Saved data entries
----------

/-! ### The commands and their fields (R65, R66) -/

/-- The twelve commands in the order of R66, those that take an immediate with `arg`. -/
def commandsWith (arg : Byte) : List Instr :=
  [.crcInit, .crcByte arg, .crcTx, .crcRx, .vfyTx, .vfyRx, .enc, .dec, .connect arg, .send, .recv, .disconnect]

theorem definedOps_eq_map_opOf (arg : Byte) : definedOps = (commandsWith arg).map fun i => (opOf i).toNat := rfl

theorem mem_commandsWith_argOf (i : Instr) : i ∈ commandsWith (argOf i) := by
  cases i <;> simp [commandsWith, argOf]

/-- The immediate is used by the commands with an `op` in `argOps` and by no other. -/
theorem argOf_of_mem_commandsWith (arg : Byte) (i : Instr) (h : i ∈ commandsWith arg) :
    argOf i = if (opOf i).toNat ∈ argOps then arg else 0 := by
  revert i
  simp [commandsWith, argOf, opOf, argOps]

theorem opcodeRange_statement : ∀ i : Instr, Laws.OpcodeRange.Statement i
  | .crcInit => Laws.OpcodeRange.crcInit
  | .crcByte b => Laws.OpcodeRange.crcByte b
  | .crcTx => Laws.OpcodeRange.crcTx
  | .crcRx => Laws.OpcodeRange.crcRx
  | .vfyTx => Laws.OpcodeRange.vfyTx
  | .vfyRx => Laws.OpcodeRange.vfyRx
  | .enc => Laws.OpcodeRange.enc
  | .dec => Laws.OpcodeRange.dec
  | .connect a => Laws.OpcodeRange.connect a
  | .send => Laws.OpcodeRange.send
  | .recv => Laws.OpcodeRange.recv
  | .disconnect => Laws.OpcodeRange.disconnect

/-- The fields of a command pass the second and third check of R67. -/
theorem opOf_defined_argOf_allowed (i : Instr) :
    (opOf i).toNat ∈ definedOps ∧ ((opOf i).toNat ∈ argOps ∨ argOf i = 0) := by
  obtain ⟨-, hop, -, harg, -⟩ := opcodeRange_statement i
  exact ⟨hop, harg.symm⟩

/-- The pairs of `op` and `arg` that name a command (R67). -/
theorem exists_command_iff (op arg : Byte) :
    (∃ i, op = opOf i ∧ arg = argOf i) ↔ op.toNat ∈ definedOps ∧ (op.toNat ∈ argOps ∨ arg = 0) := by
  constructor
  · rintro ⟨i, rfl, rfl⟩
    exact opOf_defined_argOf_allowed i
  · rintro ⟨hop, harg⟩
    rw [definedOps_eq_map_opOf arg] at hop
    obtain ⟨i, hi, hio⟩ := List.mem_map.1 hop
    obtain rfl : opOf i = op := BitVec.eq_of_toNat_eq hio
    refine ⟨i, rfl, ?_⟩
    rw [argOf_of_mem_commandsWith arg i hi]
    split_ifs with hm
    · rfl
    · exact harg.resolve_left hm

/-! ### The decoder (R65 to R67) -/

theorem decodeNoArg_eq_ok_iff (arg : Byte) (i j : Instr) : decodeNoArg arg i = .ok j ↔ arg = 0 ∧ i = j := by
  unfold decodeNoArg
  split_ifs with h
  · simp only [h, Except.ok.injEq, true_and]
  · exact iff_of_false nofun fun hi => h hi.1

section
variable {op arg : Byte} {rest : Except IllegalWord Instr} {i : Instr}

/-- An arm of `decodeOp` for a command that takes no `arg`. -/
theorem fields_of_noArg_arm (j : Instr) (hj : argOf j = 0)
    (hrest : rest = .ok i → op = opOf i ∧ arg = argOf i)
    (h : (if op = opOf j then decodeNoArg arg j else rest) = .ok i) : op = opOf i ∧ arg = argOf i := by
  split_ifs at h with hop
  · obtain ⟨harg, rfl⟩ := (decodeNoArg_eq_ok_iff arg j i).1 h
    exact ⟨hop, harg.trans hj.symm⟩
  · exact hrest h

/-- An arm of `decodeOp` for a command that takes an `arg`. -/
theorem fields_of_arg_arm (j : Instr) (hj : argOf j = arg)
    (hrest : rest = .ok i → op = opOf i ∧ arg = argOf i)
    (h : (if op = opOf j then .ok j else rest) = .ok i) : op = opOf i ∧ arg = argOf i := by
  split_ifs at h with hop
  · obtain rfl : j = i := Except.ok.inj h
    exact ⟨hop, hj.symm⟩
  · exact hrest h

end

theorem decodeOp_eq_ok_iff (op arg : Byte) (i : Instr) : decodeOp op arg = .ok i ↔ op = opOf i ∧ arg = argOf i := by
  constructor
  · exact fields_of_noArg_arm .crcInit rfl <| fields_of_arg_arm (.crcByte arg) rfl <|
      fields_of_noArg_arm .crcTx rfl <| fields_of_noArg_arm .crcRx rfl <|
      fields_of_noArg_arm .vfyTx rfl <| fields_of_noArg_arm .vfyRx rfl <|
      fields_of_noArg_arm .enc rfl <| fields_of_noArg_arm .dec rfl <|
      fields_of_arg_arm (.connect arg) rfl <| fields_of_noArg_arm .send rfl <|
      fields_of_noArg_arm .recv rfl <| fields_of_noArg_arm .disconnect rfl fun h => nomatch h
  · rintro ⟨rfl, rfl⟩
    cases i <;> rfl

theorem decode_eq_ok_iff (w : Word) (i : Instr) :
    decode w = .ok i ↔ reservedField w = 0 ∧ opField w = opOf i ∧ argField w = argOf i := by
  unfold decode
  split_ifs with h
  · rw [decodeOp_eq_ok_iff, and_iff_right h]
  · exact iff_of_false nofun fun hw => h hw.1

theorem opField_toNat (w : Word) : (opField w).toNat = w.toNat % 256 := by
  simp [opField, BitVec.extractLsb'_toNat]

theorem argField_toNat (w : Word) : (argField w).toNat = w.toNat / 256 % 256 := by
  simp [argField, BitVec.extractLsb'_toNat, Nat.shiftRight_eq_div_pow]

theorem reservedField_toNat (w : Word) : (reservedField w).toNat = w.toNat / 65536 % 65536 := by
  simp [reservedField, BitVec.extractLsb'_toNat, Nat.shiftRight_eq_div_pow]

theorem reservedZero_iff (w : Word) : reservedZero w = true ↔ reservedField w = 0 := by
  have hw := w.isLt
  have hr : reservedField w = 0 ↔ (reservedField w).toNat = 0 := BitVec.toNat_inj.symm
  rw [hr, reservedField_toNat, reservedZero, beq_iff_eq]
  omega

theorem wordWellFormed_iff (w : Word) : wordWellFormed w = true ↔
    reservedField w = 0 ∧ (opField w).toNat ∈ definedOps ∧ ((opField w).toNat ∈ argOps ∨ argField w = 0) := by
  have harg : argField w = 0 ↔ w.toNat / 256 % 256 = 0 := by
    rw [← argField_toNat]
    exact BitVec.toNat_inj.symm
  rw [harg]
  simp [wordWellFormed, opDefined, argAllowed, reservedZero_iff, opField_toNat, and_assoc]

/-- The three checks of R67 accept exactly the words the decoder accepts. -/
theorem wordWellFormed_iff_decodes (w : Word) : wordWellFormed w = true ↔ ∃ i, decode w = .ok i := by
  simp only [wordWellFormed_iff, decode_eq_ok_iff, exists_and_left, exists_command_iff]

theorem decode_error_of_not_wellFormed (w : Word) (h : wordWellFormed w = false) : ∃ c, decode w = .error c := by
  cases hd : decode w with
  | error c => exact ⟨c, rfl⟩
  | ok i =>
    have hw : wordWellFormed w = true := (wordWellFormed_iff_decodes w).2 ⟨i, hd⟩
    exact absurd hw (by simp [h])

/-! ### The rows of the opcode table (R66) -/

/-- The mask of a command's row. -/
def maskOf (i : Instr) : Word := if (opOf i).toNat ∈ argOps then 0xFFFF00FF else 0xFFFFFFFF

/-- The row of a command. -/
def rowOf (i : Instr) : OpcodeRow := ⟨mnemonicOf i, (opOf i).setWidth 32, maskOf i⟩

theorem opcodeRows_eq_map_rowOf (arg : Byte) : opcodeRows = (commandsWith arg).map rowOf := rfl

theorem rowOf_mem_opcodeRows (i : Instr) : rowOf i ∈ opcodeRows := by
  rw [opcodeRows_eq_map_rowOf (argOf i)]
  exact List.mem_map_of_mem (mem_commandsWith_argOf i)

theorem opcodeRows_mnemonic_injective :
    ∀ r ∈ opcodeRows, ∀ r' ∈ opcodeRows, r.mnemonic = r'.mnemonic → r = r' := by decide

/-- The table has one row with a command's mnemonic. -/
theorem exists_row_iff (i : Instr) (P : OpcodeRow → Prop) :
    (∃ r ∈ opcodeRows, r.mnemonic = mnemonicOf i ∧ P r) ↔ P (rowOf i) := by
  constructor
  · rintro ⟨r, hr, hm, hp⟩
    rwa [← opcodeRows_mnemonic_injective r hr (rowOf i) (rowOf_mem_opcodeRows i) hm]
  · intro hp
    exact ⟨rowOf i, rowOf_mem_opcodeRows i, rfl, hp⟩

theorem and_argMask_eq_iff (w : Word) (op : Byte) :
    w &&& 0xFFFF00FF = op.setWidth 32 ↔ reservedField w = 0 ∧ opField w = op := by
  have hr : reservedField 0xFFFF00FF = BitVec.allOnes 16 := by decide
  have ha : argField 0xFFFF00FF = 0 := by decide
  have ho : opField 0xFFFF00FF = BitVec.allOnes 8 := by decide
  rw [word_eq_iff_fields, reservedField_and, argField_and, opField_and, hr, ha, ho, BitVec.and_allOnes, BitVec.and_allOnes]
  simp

----------

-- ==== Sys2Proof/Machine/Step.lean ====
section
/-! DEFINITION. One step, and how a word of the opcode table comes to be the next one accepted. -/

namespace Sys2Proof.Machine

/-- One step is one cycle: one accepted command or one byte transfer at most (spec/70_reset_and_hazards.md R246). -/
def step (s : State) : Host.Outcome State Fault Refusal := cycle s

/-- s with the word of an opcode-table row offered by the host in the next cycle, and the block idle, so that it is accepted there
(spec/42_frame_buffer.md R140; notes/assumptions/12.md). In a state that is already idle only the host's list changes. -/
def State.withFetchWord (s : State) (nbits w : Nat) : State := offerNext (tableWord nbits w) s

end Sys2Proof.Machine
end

----------

# Problem statement
Could you write out, exactly as they stand, only the lines above that begin at the line with "cases i <;> simp [commandsWith, argOf]" and stop after the line with "theorem exists_command_iff (op"?

# Answer to this exercise
  cases i <;> simp [commandsWith, argOf]

/-- The immediate is used by the commands with an `op` in `argOps` and by no other. -/
theorem argOf_of_mem_commandsWith (arg : Byte) (i : Instr) (h : i ∈ commandsWith arg) :
    argOf i = if (opOf i).toNat ∈ argOps then arg else 0 := by
  revert i
  simp [commandsWith, argOf, opOf, argOps]

theorem opcodeRange_statement : ∀ i : Instr, Laws.OpcodeRange.Statement i
  | .crcInit => Laws.OpcodeRange.crcInit
  | .crcByte b => Laws.OpcodeRange.crcByte b
  | .crcTx => Laws.OpcodeRange.crcTx
  | .crcRx => Laws.OpcodeRange.crcRx
  | .vfyTx => Laws.OpcodeRange.vfyTx
  | .vfyRx => Laws.OpcodeRange.vfyRx
  | .enc => Laws.OpcodeRange.enc
  | .dec => Laws.OpcodeRange.dec
  | .connect a => Laws.OpcodeRange.connect a
  | .send => Laws.OpcodeRange.send
  | .recv => Laws.OpcodeRange.recv
  | .disconnect => Laws.OpcodeRange.disconnect

/-- The fields of a command pass the second and third check of R67. -/
theorem opOf_defined_argOf_allowed (i : Instr) :
    (opOf i).toNat ∈ definedOps ∧ ((opOf i).toNat ∈ argOps ∨ argOf i = 0) := by
  obtain ⟨-, hop, -, harg, -⟩ := opcodeRange_statement i
  exact ⟨hop, harg.symm⟩

/-- The pairs of `op` and `arg` that name a command (R67). -/
theorem exists_command_iff (op arg : Byte) :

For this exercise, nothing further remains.